**The task**
When you reach the line containing "(10_state.md R20). -/" in the entries below, start writing out each line exactly, and stop after the line containing "looked at. -/".

Saved entries:

■ ■ ■ ■ ■

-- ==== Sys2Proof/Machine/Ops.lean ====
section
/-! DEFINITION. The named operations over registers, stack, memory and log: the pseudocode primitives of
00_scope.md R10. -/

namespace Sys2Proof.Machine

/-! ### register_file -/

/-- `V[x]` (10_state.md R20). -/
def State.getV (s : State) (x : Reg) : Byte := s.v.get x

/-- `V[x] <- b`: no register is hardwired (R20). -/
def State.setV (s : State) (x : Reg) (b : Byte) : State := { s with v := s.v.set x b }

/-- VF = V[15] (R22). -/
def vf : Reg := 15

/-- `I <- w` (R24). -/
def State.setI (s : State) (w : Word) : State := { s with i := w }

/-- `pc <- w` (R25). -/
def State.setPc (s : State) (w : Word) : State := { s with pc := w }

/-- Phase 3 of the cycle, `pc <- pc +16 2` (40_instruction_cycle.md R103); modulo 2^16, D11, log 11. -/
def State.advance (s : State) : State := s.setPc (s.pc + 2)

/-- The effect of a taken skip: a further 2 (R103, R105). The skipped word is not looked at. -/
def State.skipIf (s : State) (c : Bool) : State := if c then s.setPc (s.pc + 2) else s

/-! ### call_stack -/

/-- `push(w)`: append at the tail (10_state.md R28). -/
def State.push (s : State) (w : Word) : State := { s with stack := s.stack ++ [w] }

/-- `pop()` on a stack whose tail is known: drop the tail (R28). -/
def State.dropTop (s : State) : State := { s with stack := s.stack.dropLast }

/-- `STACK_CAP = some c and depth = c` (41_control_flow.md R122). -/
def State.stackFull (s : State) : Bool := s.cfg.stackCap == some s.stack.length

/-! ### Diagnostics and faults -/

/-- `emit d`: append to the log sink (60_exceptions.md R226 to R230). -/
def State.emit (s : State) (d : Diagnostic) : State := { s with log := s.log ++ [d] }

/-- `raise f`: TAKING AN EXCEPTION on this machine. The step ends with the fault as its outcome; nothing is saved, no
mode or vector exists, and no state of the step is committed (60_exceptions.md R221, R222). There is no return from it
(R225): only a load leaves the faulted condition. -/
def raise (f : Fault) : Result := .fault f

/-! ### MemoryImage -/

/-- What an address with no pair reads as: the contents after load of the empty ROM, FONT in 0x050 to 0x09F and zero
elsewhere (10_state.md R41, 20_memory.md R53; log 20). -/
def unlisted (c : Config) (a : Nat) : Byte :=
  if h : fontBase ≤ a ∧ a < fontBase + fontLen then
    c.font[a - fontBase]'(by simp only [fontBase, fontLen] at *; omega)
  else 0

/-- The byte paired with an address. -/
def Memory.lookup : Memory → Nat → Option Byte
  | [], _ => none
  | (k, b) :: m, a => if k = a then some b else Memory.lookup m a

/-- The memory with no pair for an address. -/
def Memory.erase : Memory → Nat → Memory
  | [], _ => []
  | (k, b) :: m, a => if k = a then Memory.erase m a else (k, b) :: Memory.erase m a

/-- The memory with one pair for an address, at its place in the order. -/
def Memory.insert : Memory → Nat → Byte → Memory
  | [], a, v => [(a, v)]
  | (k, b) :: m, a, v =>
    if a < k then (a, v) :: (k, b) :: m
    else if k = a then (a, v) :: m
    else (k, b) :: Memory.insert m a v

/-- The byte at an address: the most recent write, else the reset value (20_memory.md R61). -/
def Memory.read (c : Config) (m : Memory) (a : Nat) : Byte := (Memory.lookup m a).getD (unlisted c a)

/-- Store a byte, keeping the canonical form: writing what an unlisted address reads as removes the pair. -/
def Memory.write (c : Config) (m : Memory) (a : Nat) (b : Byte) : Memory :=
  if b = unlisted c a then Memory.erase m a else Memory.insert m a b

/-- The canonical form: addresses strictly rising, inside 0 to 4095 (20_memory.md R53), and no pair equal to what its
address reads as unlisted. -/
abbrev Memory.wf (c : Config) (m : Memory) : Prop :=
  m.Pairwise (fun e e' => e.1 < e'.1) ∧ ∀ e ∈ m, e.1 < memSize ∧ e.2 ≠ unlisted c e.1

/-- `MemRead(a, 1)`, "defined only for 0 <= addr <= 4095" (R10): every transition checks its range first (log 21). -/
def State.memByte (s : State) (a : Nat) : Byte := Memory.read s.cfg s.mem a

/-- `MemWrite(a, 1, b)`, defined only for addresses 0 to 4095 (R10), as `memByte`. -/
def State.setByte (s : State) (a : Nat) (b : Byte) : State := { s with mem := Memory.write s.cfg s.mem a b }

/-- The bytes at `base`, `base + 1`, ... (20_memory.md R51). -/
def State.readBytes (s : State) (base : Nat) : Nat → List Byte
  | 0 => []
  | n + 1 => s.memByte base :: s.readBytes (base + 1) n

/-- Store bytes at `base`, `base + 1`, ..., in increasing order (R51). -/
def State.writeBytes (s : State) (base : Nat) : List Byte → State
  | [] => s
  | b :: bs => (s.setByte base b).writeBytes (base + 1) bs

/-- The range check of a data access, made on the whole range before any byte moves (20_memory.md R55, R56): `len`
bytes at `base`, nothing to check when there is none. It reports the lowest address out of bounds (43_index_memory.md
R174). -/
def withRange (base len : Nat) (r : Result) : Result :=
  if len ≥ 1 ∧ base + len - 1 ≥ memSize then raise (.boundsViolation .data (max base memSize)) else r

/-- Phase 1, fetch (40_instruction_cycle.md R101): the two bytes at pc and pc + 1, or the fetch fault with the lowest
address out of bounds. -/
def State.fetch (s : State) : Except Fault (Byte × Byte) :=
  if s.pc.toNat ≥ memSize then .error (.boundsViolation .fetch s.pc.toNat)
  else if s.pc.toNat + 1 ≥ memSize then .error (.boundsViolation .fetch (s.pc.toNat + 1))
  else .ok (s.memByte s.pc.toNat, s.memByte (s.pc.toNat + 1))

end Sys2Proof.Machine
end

■ ■ ■ ■ ■

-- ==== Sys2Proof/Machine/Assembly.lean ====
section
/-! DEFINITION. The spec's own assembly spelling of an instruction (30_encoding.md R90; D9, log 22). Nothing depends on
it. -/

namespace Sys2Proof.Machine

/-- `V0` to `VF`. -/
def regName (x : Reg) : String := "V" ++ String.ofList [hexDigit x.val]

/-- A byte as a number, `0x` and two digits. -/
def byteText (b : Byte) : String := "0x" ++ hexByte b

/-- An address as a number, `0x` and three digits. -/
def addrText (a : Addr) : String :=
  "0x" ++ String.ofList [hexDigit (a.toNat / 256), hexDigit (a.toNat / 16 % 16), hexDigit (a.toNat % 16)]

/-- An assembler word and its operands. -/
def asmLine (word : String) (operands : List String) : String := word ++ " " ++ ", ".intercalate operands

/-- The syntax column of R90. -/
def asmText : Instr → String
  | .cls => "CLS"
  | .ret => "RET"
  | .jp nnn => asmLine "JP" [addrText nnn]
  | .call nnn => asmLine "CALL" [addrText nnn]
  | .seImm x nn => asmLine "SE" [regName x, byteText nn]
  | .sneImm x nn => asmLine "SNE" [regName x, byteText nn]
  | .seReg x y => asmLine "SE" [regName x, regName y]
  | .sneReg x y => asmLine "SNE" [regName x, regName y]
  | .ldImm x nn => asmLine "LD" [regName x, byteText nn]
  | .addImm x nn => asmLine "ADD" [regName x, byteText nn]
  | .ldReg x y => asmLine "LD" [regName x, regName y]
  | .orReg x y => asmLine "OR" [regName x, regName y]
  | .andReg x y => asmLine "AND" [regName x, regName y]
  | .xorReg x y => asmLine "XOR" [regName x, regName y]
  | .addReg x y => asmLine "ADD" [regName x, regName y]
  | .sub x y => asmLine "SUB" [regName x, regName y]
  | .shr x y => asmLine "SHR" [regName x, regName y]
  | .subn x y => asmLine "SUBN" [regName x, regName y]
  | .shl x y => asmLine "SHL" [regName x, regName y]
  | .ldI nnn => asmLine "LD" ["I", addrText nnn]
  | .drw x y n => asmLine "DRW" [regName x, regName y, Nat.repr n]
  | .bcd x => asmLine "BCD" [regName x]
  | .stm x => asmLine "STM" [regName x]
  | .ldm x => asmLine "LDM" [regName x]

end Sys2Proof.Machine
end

■ ■ ■ ■ ■

**Answer to this task**
/-- `V[x]` (10_state.md R20). -/
def State.getV (s : State) (x : Reg) : Byte := s.v.get x

/-- `V[x] <- b`: no register is hardwired (R20). -/
def State.setV (s : State) (x : Reg) (b : Byte) : State := { s with v := s.v.set x b }

/-- VF = V[15] (R22). -/
def vf : Reg := 15

/-- `I <- w` (R24). -/
def State.setI (s : State) (w : Word) : State := { s with i := w }

/-- `pc <- w` (R25). -/
def State.setPc (s : State) (w : Word) : State := { s with pc := w }

/-- Phase 3 of the cycle, `pc <- pc +16 2` (40_instruction_cycle.md R103); modulo 2^16, D11, log 11. -/
def State.advance (s : State) : State := s.setPc (s.pc + 2)

/-- The effect of a taken skip: a further 2 (R103, R105). The skipped word is not looked at. -/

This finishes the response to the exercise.